The incident happened during a cross-country summer trip from Colorado to Philadelphia and Washington, D.C. Parents Joe and Serena Wailes said the school did not clear the sleeping arrangement with them beforehand.
In fact, they and other parents were assured that boys and girls would have separate sleeping arrangements and even be placed on separate floors over the course of the trip.
"There were four students in the room, and [their daughter] was supposed to share the bed with the student of the opposite sex who has a transgender gender identity," reports Mallory Rechtenbach, legal counsel on the Parental Rights team at Alliance Defending Freedom (ADF). "The Wailes' daughter went into the bathroom [and] called her parents."
The 11-year-old knew the individual was a boy because he had told her on the first night of the trip.
Serena had accompanied her daughter on the trip but was not an official chaperone.
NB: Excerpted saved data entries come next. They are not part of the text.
/-- A soft reset: MGMT registers but RWS at Reset values, management SRAM gone, the Whetstone halted, the management core back in
the boot ROM. The response unit keeps its queue. -/
def Dev.softReset (d : Dev) : Dev :=
  let d1 := (if d.domOn dWHET && d.rd F.WS_STAT_STATE = 1 then d.wsHalt else d).pgStop
  let d3 := (iter 8 (fun k (e : Dev) => e.laneSoft k) ({ d1 with regs := d1.regs.filter fun e => !softKey e.1 })).copiesGone
  let d4 := (d3.mapMgmt Mgmt.soft).mapPot fun p => p.soft d3.now
  (({ d4 with phase := .aon, vote := { d4.vote with jobs := [] } }).mapPower fun p => { p with boot := 2 }).clr F.XC_HB_ALIVE

/-- An accepted command ends with FAULT: a response on SPI and to the twin, CdbStatus failure over CDB (R279). -/
def Dev.endFault (d : Dev) (a : Accepted) : Dev :=
  match a.src with
  | .cdb i => d.cdbDone i a.op false 0 []
  | .applet _ => d
  | _ => d.respond a.src a.op .fault []

/-- SOFT_RESET_START: the soft reset that SYS.RESET or Run Firmware Image has scheduled. Commands accepted since then end as a
watchdog reset ends them. -/
def execSoftResetStart : State → Host.Outcome State Fault Refusal := lift fun d =>
  if d.fwRun && d.mgmt.resetDue then (d.mgmt.outst.foldl Dev.endFault d).softReset else d

/-- WATCHDOG_RESET. -/
def execWatchdogReset : State → Host.Outcome State Fault Refusal := lift fun d =>
  if !d.fwRun then d else (d.mgmt.outst.foldl Dev.endFault d).softReset

/-! ## Clocks (R392, R393) -/

/-- CORE_CLOCK_LOWER. -/
def execCoreClockLower : State → Host.Outcome State Fault Refusal := lift fun d => d.mapMgmt fun m => { m with coreFast := false }

/-- AON's detectors run. -/
def Dev.aonUp (d : Dev) : Bool := !(d.phase == .held || d.phase == .rising || d.phase == .off)

/-- REFCLK_LOSS. -/
def execRefclkLoss : State → Host.Outcome State Fault Refusal := lift fun d =>
  if !d.aonUp || !d.on F.PW_CLKSTAT_REFOK then d
  else
    let d1 := (((d.clr F.PW_CLKSTAT_REFOK).set F.PW_CLKSTAT_REFLOS).inc F.PW_CLKSTAT_REFLOSCNT).int
    if d1.fwRun then d1.event evRefclk 0x800 else d1

/-- REFCLK_RETURN. -/
def execRefclkReturn : State → Host.Outcome State Fault Refusal := lift fun d =>
  if d.aonUp then d.set F.PW_CLKSTAT_REFOK else d

/-! ## Thermal protection (R404) -/

/-- THERMAL_TRIP: the sensor's bit; EN of every bias channel cleared; fault source 1; firmware goes to LOWPWR and ModuleFault. -/
def execThermalTrip (sensor : Fin 4) : State → Host.Outcome State Fault Refusal := lift fun d =>
  if !d.aonUp then d
  else
    let d1 := d.wr F.PW_THERM_TRIPSRC 0 (withBit (d.rd F.PW_THERM_TRIPSRC) sensor.val true)
    let d2 := if d1.domOn dBDAC then iter 16 (fun ch e => e.biasEn ch false) d1 else d1
    let d3 := ((d2.set F.PW_STAT_TTRIP).int).faultRaise 1
    let d4 := d3.mapBist fun b => if b.state = 1 then { b with ending := true } else b
    if !d4.fwRun then d4
    else if d4.rd F.PW_STAT_CMIS = 1 then (d4.wr F.PW_STAT_CMIS 0 5).stateInt
    else d4.powerEval.powerProgress

/-! ## Power per mode (R405 to R407)

Typical figures in mW; nothing in the device depends on them. -/

/-- A lane's figures (Table 17-5): ADC and AFE, DAC, receive DSP, transmit DSP, host receive, host transmit. -/
def lanePower (lrm : Nat) : List Nat :=
  [[350, 250, 550, 100, 400, 400], [200, 140, 290, 50, 200, 200], [190, 130, 240, 40, 200, 200], [110, 80, 130, 20, 125, 125]].getD lrm []

/-- The figure of each lane of a data path. In A11 the columns of the powered outputs count: DAC and transmit DSP for line outputs, host transmit for host
outputs. -/
def Path.lanePower (p : Path) : Nat :=
  let l := Machine.lanePower p.lrm
  if p.mode = 11 then
    (if p.outputs.testBit 0 then l.getD 1 0 + l.getD 3 0 else 0) + (if p.outputs.testBit 1 then l.getD 5 0 else 0)
  else l.foldl (· + ·) 0

/-- Device power in READY: the base, the line PLL of each half with an active lane, and the lanes (R405). -/
def Dev.readyPower (d : Dev) : Nat :=
  let pll := ([0, 1].filter fun h => d.paths.any fun p => p.halves.contains h).foldl (fun a h =>
    a + if d.rd (if h = 0 then F.PW_CLKSTAT_H0FAM else F.PW_CLKSTAT_H1FAM) = 0 then 300 else 200) 0
  1200 + pll + d.paths.foldl (fun a p => a + p.lanes.length * p.lanePower) 0

/-- The output-stage loss of the bias channels in µW from the rail and, of each live channel, current in µA and ball voltage in mV (R406). -/
def biasLoss (rail : Nat) (l : List (Nat × Nat)) : Nat := l.foldl (fun a c => a + c.1 * (rail - c.2) / 1000) 0

/-- Device dissipation in µW (R407). -/
def Dev.dissipation (d : Dev) (rail : Nat) (l : List (Nat × Nat)) : Nat := 1000 * d.readyPower + biasLoss rail l

/-! ## OFF-AON (R399 to R402) -/

/-- A wake from OFF-AON after a number of seconds there: the timer and PW_OFFTIME have counted, AON requests MGMT. -/
def Dev.offWake (d : Dev) (sources seconds : Nat) : Dev :=
  let d1 := (d.incSat F.PW_OFFTIME_SEC 0 seconds).wr F.PW_WAKETMR_SEC 0 (d.rd F.PW_WAKETMR_SEC - seconds)
  ((({ d1 with phase := .aon }).wr F.PW_WAKE_LAST 0 sources).mapPower fun p =>
    { p with boot := 1, timerWake := sources == 8 }).wake dMGMT

/-- The wake sources that are enabled. -/
def Dev.wakeEn (d : Dev) (sources : Nat) : Nat := sources &&& (d.regWord 0xC0034 0 % 16)

/-- OFF-AON is due: SYS.PWR.SET has completed, or the refresh after a timer wake is done (R401). -/
def Dev.offReady (d : Dev) : Bool :=
  d.fwRun && (d.mgmt.offDue || (d.power.timerWake && d.pot.mounted && d.rd F.PW_STAT_CMIS == 1 && d.mgmt.outst.isEmpty &&
    !(d.pot.blocks.any d.blockDue)))

/-- OFF_AON_ENTRY: DETACH, records programmed, expert access and pins ended, the timer armed, every domain but AON down. What
AON holds is kept: the vote words, XC_AON, the PW registers, the count of wrong tokens and a lockout. -/
def execOffAonEntry : State → Host.Outcome State Fault Refusal := lift fun d =>
  if !d.offReady then d
  else
    let d1 := (if d.attached then d.detached else d).flush
    let d2 := if d1.on F.PW_WAKE_TMR then d1.wr F.PW_WAKETMR_SEC 0 2592000 else d1
    let e := d2.coldReset
    let d3 := { e with
      phase := .off
      regs := d2.regs.filter fun x => aonKey x.1
      vote := { d2.vote with jobs := [] }
      pot := { e.pot with offSeen := d2.pot.offSeen }
      mgmt := { e.mgmt with twinId := d2.mgmt.twinId, legStrap := d2.mgmt.legStrap, wrongTokens := d2.mgmt.wrongTokens
                            lockout := d2.mgmt.lockout } }
    let d4 := ((iter 80 (fun i x => (x.setDon i false).setDreq i false) d3).fixTrans.fixPlls).wr F.PW_STAT_STATE 0 0
    let latched := d2.wakeEn d2.mgmt.wakeLatched
    if latched = 0 then d4 else d4.offWake latched 0

/-- OFF_AON_WAKE: sources that came; while entry is still under way they are latched. After a timer wake another source keeps the device up
(R401). -/
def execOffAonWake (sources : BitVec 4) (seconds : Nat) : State → Host.Outcome State Fault Refusal := lift fun d =>
  let s := d.wakeEn sources.toNat
  if d.fwRun && d.mgmt.offDue then d.mapMgmt fun m => { m with wakeLatched := m.wakeLatched ||| s }
  else if s = 0 then d
  else if d.phase != .off then d.mapPower fun p => { p with timerWake := false }
  else d.offWake s seconds

/-- WAKE_TIMER_EXPIRY: PW_WAKETMR reaches 0; a timer at 0 never wakes. -/
def execWakeTimerExpiry : State → Host.Outcome State Fault Refusal := lift fun d =>
  let t := d.rd F.PW_WAKETMR_SEC
  if d.phase != .off || t = 0 || !d.on F.PW_WAKE_TMR then d else d.offWake 8 t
Rechtenbach says the Wailes "had to ask multiple times" before the child was eventually moved to a different room. Even then, chaperones told her to lie about the reason for the move.
This week , ADF sent a letter to Jefferson County Public Schools (JCPS) on behalf of the parents that accuses the district of hiding information from parents and lying to students, acts that are unconstitutional. Rechtenbach says deception is the issue here.
"What we're complaining about is the fact that Mr. and Mrs. Wailes didn't have all of the information," the attorney explains. "The school district intentionally kept them in the dark instead of asking them prior to the trip if they would be ok with this rooming arrangement."
JCPS has a "confidential gender support plan" that asks for the name a transgender student uses and for his or her gender identity.
ADF, however, says the district's overnight rooming policy, which rooms students "based on their gender identity while hiding that information from other parents and students," violates parental rights and student privacy because the district is covertly convincing parents to agree to such arrangements.
Rechtenbach says that denies parents their constitutional right to direct the upbringing of their own children.
"When a school district gets in the way of a parent's constitutional rights, then everyone should be concerned," she submits.
The district has until 6:00 p.m. on December 18th to respond to ADF's letter.
JCPS made headlines earlier this year for its equity policies that are designed to keep parents unaware of their child's gender transition at school, according to documents reviewed by Fox News Digital.